WORK ITEM:
Below are some records. Return exactly the lines from the one containing "let qe := if" through the one containing "let tiles := s.ts.tiles.map", both included, and only those.

DATA SUPPLIED:
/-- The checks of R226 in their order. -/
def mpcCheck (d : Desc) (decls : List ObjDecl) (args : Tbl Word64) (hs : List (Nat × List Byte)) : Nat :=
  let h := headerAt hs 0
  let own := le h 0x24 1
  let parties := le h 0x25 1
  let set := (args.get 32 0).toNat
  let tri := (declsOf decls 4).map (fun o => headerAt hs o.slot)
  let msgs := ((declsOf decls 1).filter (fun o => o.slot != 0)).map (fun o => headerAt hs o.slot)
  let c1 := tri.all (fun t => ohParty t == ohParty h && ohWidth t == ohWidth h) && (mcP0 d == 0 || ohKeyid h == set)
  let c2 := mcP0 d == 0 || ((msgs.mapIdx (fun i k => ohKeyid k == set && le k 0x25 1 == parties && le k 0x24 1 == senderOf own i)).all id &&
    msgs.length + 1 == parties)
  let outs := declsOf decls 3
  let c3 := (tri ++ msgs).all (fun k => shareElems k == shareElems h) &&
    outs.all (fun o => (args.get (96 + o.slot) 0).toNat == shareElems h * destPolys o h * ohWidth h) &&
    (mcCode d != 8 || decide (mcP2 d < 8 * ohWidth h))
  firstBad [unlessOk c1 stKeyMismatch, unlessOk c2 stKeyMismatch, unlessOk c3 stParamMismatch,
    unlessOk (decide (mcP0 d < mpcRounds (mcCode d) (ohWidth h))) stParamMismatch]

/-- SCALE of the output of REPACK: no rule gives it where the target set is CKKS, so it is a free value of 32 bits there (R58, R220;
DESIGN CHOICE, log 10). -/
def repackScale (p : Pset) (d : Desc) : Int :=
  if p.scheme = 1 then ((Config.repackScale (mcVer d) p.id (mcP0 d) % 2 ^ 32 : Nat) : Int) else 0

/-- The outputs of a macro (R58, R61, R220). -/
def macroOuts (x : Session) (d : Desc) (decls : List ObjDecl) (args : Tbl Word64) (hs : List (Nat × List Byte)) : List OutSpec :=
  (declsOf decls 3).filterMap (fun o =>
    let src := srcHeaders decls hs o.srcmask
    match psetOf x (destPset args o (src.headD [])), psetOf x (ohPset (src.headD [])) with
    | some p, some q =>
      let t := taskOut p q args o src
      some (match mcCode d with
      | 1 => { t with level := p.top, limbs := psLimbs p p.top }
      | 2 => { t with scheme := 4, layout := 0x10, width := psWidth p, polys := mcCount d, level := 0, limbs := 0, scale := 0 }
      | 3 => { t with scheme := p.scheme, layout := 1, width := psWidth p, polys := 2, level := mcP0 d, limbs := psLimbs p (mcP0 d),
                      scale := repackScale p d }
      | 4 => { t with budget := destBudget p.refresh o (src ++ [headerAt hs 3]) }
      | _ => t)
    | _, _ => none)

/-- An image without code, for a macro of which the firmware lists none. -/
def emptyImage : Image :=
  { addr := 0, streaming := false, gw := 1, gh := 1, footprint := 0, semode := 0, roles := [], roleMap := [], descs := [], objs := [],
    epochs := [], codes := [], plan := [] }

==

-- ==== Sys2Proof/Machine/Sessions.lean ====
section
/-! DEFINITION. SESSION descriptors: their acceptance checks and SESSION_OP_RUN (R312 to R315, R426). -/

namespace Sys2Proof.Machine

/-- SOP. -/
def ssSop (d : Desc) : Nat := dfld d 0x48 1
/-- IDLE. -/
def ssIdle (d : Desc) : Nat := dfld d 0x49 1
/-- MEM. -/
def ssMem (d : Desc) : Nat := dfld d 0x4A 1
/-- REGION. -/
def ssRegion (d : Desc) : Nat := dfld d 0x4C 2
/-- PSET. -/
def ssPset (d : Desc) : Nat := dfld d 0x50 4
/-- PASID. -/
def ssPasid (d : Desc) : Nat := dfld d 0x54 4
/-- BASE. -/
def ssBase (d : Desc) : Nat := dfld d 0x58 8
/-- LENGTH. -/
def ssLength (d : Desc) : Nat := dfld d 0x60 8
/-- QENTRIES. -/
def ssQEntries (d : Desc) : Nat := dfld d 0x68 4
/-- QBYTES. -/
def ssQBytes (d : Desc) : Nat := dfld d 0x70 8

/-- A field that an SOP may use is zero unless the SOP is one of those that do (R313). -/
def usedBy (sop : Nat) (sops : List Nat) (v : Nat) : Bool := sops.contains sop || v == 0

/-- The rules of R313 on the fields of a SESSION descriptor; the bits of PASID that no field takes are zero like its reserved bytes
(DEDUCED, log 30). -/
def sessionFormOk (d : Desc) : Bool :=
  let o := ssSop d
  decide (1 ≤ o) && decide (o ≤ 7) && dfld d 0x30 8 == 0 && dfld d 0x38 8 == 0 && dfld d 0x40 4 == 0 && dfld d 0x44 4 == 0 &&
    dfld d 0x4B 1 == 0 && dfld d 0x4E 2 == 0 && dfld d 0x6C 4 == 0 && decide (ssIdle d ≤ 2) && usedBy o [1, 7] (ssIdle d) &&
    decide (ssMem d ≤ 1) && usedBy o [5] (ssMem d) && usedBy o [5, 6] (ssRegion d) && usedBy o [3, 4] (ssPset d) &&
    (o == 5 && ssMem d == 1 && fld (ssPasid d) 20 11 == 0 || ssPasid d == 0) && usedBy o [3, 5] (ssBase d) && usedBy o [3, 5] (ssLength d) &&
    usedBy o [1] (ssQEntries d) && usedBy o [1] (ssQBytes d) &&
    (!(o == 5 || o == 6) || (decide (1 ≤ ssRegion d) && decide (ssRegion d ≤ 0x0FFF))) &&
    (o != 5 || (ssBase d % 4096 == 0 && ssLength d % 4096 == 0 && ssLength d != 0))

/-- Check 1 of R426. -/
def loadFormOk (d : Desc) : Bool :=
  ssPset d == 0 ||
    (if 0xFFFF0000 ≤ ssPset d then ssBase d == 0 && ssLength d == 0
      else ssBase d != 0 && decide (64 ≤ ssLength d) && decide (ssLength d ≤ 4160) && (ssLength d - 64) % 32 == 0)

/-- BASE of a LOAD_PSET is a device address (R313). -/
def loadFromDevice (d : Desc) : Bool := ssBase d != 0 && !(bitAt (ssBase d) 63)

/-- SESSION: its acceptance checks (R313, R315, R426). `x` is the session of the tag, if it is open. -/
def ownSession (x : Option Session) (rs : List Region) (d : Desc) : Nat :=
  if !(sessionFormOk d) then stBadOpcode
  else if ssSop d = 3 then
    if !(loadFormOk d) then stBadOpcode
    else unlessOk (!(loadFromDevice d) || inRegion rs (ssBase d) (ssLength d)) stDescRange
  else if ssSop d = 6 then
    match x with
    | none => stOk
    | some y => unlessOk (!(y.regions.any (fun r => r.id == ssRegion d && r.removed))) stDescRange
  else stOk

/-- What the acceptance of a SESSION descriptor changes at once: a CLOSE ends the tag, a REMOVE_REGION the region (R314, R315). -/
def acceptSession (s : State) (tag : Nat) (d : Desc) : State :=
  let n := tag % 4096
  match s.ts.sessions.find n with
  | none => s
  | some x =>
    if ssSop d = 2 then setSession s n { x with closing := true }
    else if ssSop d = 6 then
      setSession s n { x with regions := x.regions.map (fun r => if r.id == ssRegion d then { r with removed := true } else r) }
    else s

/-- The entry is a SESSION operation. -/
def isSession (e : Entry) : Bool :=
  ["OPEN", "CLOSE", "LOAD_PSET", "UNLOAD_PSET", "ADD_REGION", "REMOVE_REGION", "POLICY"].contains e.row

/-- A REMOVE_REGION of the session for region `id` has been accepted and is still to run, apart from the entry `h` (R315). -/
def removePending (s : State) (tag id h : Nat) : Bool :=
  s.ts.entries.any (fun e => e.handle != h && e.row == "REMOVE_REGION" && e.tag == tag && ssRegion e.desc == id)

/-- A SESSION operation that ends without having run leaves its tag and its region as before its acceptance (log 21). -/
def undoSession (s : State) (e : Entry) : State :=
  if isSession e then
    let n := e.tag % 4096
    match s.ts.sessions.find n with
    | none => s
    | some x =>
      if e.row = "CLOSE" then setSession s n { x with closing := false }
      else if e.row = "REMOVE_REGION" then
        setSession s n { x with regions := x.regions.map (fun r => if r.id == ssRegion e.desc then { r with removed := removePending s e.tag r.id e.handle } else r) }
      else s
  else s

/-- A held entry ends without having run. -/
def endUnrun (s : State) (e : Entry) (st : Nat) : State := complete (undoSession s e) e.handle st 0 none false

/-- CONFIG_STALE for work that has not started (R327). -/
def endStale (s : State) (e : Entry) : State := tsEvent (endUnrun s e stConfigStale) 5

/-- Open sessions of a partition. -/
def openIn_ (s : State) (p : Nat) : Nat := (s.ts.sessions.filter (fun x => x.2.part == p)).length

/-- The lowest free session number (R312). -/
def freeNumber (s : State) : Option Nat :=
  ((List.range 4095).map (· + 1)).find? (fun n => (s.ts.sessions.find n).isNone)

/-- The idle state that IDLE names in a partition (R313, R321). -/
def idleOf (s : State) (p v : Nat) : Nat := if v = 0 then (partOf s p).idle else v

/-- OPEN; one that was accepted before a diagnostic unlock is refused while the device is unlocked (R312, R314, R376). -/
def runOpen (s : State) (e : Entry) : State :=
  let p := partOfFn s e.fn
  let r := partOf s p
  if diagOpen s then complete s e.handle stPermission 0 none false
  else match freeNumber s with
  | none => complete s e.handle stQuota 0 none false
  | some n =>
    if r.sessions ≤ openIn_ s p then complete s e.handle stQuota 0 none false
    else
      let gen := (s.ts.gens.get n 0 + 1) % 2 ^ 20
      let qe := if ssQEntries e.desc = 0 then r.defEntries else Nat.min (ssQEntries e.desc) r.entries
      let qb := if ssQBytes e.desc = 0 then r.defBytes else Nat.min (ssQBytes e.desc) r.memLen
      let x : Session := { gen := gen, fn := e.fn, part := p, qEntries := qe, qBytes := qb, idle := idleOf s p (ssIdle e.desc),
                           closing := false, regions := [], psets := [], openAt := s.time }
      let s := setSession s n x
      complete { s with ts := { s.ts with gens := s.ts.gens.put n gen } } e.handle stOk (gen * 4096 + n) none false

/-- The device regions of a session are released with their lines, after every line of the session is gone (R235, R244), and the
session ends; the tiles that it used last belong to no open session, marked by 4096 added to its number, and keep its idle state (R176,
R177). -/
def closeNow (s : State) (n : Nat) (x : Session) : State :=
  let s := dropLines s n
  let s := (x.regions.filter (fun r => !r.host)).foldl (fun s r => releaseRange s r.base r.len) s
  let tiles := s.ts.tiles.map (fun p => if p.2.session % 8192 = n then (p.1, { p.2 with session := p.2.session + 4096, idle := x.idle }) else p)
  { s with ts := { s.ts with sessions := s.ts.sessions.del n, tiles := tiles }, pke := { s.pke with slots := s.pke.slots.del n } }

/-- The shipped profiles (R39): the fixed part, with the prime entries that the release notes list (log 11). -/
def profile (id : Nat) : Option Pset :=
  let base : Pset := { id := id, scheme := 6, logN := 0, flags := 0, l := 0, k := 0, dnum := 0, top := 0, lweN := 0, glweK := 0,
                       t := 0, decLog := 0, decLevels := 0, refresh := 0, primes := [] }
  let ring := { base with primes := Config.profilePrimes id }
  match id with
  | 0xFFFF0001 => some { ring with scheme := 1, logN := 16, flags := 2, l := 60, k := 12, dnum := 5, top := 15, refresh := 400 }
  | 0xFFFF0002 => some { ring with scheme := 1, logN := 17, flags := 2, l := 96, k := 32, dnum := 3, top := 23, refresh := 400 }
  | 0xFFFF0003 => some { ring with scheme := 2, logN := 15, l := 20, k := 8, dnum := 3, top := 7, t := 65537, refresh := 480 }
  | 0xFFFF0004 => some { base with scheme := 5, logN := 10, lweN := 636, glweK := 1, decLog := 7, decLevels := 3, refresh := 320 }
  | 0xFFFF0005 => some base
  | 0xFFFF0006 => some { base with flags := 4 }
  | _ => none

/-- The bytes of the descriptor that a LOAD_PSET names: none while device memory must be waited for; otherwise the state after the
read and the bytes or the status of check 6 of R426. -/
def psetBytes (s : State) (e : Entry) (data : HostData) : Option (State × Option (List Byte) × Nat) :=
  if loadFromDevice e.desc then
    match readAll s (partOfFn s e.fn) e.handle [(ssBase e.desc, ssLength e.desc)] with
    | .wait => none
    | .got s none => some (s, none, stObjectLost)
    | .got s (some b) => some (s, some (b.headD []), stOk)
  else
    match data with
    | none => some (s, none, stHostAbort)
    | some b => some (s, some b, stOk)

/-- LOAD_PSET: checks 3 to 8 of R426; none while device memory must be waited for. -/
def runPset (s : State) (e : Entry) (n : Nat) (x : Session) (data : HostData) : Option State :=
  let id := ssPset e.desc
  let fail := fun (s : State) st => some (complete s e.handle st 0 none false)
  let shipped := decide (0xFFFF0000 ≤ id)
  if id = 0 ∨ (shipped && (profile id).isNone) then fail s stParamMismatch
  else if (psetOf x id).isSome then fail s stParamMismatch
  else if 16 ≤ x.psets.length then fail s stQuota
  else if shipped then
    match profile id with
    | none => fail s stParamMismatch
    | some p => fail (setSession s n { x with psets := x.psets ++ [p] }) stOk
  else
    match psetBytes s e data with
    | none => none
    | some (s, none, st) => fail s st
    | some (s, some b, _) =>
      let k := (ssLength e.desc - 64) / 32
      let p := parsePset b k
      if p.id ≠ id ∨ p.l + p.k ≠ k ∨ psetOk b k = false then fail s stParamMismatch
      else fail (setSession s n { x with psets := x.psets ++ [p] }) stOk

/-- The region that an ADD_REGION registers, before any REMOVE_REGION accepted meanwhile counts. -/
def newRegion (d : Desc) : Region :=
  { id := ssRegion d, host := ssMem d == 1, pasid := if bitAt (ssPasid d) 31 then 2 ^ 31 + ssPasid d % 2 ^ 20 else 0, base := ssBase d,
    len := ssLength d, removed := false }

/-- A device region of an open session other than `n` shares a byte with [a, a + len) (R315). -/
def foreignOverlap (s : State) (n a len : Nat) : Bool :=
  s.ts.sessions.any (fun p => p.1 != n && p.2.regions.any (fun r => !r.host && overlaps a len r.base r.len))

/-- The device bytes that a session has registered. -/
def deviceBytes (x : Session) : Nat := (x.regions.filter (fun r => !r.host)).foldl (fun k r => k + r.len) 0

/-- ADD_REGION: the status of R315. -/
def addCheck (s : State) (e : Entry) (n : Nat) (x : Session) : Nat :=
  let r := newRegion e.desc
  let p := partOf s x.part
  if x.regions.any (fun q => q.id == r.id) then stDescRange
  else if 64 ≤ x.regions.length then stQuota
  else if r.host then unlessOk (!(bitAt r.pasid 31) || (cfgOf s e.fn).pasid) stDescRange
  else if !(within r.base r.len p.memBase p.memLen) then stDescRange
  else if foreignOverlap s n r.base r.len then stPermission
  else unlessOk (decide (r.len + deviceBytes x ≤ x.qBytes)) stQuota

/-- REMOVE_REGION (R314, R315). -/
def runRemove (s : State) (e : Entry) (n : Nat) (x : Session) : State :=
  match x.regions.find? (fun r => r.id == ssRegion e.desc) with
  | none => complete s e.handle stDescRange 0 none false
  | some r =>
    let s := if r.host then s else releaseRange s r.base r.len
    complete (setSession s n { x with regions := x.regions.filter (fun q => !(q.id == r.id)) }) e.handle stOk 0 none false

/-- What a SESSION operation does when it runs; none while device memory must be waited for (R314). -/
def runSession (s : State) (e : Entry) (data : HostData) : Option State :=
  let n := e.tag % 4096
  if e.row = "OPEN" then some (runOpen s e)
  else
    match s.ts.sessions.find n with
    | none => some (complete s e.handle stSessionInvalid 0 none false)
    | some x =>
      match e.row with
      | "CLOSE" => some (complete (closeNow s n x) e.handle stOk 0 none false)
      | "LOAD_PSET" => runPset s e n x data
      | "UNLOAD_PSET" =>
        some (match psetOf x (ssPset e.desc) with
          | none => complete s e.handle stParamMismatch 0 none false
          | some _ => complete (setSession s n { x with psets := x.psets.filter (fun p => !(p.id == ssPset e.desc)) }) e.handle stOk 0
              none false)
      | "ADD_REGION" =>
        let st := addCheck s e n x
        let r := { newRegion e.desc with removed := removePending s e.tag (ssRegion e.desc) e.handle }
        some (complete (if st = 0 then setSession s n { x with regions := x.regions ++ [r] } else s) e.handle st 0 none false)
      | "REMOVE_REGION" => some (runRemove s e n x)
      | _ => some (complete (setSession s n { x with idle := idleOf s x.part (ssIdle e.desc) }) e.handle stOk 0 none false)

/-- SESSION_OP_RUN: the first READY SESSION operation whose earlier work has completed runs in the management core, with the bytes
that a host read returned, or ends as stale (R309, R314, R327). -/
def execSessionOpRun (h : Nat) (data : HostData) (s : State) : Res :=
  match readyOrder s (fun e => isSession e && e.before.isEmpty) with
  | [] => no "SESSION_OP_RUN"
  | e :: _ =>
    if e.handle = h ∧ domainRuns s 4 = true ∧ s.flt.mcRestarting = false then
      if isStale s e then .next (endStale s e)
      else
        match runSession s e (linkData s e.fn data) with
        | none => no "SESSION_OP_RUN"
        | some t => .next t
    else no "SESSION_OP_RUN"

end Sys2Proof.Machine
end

---

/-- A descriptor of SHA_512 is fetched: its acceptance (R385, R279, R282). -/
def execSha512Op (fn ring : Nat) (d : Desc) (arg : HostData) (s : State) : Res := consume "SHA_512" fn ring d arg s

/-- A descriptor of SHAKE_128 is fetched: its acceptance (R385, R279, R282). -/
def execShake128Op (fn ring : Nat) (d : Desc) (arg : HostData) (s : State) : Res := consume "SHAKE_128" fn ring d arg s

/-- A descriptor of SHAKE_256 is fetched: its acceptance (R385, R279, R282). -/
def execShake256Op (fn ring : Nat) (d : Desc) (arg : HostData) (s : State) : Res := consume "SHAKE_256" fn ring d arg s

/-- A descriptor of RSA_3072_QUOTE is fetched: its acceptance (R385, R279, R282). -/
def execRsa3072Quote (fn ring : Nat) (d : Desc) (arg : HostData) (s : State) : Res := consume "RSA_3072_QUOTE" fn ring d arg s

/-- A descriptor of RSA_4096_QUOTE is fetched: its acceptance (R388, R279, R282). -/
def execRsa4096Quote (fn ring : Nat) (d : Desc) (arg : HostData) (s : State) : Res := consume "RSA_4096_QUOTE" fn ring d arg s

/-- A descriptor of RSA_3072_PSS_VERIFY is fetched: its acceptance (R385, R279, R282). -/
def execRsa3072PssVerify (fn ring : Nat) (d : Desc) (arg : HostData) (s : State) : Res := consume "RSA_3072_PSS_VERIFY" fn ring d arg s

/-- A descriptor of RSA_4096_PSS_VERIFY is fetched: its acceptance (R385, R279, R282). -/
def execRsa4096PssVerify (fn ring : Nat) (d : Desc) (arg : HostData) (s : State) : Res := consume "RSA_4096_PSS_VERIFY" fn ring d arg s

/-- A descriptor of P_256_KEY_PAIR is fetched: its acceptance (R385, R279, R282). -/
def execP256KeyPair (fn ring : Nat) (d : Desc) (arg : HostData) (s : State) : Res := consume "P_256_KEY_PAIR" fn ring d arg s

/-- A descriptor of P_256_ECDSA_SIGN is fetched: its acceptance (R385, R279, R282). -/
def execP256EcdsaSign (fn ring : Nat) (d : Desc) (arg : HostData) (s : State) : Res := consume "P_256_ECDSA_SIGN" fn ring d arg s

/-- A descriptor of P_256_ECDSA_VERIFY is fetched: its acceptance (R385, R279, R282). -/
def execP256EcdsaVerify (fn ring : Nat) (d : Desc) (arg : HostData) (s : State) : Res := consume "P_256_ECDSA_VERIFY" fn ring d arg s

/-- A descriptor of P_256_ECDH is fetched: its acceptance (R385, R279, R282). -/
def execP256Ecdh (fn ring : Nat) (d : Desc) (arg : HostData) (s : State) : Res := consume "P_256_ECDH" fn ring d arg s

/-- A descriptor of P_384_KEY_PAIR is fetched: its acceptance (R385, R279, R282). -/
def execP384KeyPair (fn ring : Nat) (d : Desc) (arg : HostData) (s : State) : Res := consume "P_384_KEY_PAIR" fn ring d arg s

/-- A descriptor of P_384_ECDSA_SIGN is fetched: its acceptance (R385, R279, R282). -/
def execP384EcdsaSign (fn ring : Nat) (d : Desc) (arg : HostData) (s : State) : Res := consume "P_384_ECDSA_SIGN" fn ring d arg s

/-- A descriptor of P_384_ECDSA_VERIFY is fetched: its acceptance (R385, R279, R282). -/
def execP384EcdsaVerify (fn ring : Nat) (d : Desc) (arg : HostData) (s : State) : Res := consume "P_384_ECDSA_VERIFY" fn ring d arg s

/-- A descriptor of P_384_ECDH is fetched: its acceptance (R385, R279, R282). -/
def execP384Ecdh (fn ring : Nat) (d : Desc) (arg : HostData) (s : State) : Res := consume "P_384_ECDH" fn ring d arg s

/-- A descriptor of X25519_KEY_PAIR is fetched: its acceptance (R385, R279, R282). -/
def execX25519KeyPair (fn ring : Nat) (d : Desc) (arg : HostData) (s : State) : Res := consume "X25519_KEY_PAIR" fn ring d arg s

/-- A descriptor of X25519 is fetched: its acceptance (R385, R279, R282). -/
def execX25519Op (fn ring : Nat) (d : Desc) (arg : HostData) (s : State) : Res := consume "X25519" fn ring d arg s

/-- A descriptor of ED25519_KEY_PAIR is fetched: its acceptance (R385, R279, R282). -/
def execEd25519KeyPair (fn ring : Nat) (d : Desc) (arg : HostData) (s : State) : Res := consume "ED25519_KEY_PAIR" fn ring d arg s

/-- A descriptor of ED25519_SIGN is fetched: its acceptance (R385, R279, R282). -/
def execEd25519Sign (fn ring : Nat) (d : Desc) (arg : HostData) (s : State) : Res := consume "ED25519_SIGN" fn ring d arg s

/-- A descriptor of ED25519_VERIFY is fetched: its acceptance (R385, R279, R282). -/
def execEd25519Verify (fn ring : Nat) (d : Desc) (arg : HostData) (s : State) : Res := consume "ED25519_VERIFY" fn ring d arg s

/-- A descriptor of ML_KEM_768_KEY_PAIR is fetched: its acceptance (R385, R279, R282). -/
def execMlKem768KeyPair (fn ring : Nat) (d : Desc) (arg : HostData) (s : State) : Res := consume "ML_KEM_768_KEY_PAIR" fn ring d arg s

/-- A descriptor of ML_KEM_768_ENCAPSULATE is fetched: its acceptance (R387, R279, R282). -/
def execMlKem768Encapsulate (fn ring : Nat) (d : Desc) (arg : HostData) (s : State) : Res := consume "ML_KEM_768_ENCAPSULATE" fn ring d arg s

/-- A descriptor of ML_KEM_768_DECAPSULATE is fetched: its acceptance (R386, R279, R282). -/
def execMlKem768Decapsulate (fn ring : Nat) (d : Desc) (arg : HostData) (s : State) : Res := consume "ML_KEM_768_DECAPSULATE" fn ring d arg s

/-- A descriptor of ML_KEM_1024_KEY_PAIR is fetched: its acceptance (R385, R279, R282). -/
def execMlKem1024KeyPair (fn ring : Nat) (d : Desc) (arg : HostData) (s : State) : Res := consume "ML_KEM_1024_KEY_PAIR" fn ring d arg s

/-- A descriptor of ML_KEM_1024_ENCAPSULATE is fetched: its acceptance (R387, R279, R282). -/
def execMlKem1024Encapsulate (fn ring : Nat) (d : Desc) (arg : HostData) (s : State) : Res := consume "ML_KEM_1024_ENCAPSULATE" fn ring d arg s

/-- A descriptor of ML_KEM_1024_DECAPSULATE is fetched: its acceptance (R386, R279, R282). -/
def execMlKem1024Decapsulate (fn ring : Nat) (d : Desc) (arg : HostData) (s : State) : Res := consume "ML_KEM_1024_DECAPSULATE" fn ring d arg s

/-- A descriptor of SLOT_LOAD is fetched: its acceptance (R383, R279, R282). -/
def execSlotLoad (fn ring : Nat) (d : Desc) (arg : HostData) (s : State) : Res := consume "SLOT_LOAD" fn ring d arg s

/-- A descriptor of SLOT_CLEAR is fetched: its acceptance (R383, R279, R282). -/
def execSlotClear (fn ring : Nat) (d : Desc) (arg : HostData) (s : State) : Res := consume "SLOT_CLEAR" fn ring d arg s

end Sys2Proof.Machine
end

ANSWER TO THE PROBLEM:
      let qe := if ssQEntries e.desc = 0 then r.defEntries else Nat.min (ssQEntries e.desc) r.entries
      let qb := if ssQBytes e.desc = 0 then r.defBytes else Nat.min (ssQBytes e.desc) r.memLen
      let x : Session := { gen := gen, fn := e.fn, part := p, qEntries := qe, qBytes := qb, idle := idleOf s p (ssIdle e.desc),
                           closing := false, regions := [], psets := [], openAt := s.time }
      let s := setSession s n x
      complete { s with ts := { s.ts with gens := s.ts.gens.put n gen } } e.handle stOk (gen * 4096 + n) none false

/-- The device regions of a session are released with their lines, after every line of the session is gone (R235, R244), and the
session ends; the tiles that it used last belong to no open session, marked by 4096 added to its number, and keep its idle state (R176,
R177). -/
def closeNow (s : State) (n : Nat) (x : Session) : State :=
  let s := dropLines s n
  let s := (x.regions.filter (fun r => !r.host)).foldl (fun s r => releaseRange s r.base r.len) s
  let tiles := s.ts.tiles.map (fun p => if p.2.session % 8192 = n then (p.1, { p.2 with session := p.2.session + 4096, idle := x.idle }) else p)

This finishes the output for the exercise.